WHAT THE TASK REQUIRES: Find the word "else" below. Copy each line that has it.

RECORDS SUPPLIED:
/-- R37, R55, R56, R436, R437, R438, R439, R449, R468, R469, R470: a reset, a loss of a clock or of the supply takes effect in every
power state, and the modules lose their contents. PORST_N and a loss of the supply leave every register at its reset value;
SRST_N, ENG_PRESENT, a clock loss and a supply outside its range in SLEEP or DEEP keep Kiln, the next bin, the
calibration period, the AON status and the reset causes, to which they add their own; at the release of PORST_N what still
holds the core adds its cause. When nothing holds the core any more,
the PLL starts with BIN_NEXT, and at its lock the timebase starts, the security pair is released to the boot ROM and
the relay opens, 64 REG cycles later.
Where the spec leaves it open, this rests on the model's choices in the log entries 4 and 6. -/
def Obligations.ResetsClocksAndSuppliesAct : Prop :=
  (∀ (s : State) (ref : Bool), let e := s.fresh
    let zero := { engineReset with
      pins := { engineReset.pins with
        engPresent := e.pins.engPresent, srst := e.pins.srst, wake := e.pins.wake, supply := e.pins.supply }
      free := e.free }
    let cause := fun (x : Engine) (f : Fld) => if e.pins.supply && !e.pins.porst then sqSet x PWR_RESET_CAUSE [(f, 1)] else x
    let starts := fun (x : Engine) => mapClk x fun c => { c with root := .starting, bin := rd x PWR_BIN_NEXT_BIN_NEXT }
    AnswersLost .porstAssert s zero ∧
    AnswersLost .supplyLoss s { zero with pins := { zero.pins with supply := false } } ∧
    AnswersLost .srstAssert s (cause (coreReset { e with pins := { e.pins with srst := true } }) PWR_RESET_CAUSE_SRST) ∧
    AnswersLost .engPresentLow s (cause (mapClk (coreReset { e with pins := { e.pins with engPresent := false } })
      fun c => { c with lost := e.clk.lost }) PWR_RESET_CAUSE_ABSENT) ∧
    (canLoseClock e ref = true → AnswersLost (.clockLoss ref) s (mapClk
      (sqSet (coreReset e) PWR_RESET_CAUSE [(if ref then PWR_RESET_CAUSE_REF_LOSS else PWR_RESET_CAUSE_LOCK_LOST, 1)])
      fun c => { c with lost := !e.pins.srst })) ∧
    (canLoseClock e ref = false → Answers (.clockLoss ref) s e) ∧
    (offFromSleep e = true → AnswersLost .supplyOutOfRange s
      (sqSet (wr (coreReset e) PWR_STATE_STATE 4) PWR_AON_STATUS [(PWR_AON_STATUS_RET_LOST, 1)])) ∧
    (offFromSleep e = false → Answers .supplyOutOfRange s e) ∧
    (e.pins.porst = true → e.pins.supply = true → let x := { e with pins := { e.pins with porst := false } }
      (e.pins.engPresent = false → e.pins.srst = false →
        Answers .porstRelease s (sqSet x PWR_RESET_CAUSE [(PWR_RESET_CAUSE_ABSENT, 1)])) ∧
      (e.pins.engPresent = true → e.pins.srst = true →
        Answers .porstRelease s (sqSet x PWR_RESET_CAUSE [(PWR_RESET_CAUSE_SRST, 1)])) ∧
      (e.pins.engPresent = false → e.pins.srst = true → Answers .porstRelease s
        (sqSet (sqSet x PWR_RESET_CAUSE [(PWR_RESET_CAUSE_ABSENT, 1)]) PWR_RESET_CAUSE [(PWR_RESET_CAUSE_SRST, 1)])) ∧
      (e.pins.engPresent = true → e.pins.srst = false → e.clk.lost = false → Answers .porstRelease s (starts x))) ∧
    (e.pins.srst = true → let x := { e with pins := { e.pins with srst := false } }
      (released x = true → Answers .srstRelease s (starts x)) ∧ (released x = false → Answers .srstRelease s x)) ∧
    (e.clk.root = .starting → released e = true →
      let x := mapClk (kilnInReset e) startDividers
      let x := tick { x with pins := { x.pins with relayClosed := false } } (64 * regCycle)
      Answers .pllLock s (mapCore x 1 fun c => { c with released := true, kick := x.clk.nominal })) ∧
    (e.pins.porst = true → e.pins.engPresent = true →
      Answers .suppliesRise s { e with pins := { e.pins with supply := true } })) ∧
  (∀ (e : Engine) (a : Nat),
    let x := coreReset e
    (reg x a = (if a ∈ [PWR_BIN_NEXT, PWR_RESET_CAUSE, PWR_KILN_PER, PWR_AON_STATUS] then reg e a else resetOf a) ∧
      x.clk.root = .stopped ∧ x.clk.kiln = (kilnSync e).clk.kiln ∧ x.clk.epochInvalid = true ∧ x.pins.relayClosed = true ∧
      x.pins.chReset = List.replicate 32 false ∧ isSafe x = false ∧ pwrState x = 0 ∧ x.pwr.pend = none ∧
      x.mci.sessions = [] ∧ x.sec.keys = [] ∧ x.ports = [] ∧ x.chans = [] ∧ x.boot.stage = 1))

OUTPUT OF THE EXERCISE:
    let cause := fun (x : Engine) (f : Fld) => if e.pins.supply && !e.pins.porst then sqSet x PWR_RESET_CAUSE [(f, 1)] else x
      (sqSet (coreReset e) PWR_RESET_CAUSE [(if ref then PWR_RESET_CAUSE_REF_LOSS else PWR_RESET_CAUSE_LOCK_LOST, 1)])
    (reg x a = (if a ∈ [PWR_BIN_NEXT, PWR_RESET_CAUSE, PWR_KILN_PER, PWR_AON_STATUS] then reg e a else resetOf a) ∧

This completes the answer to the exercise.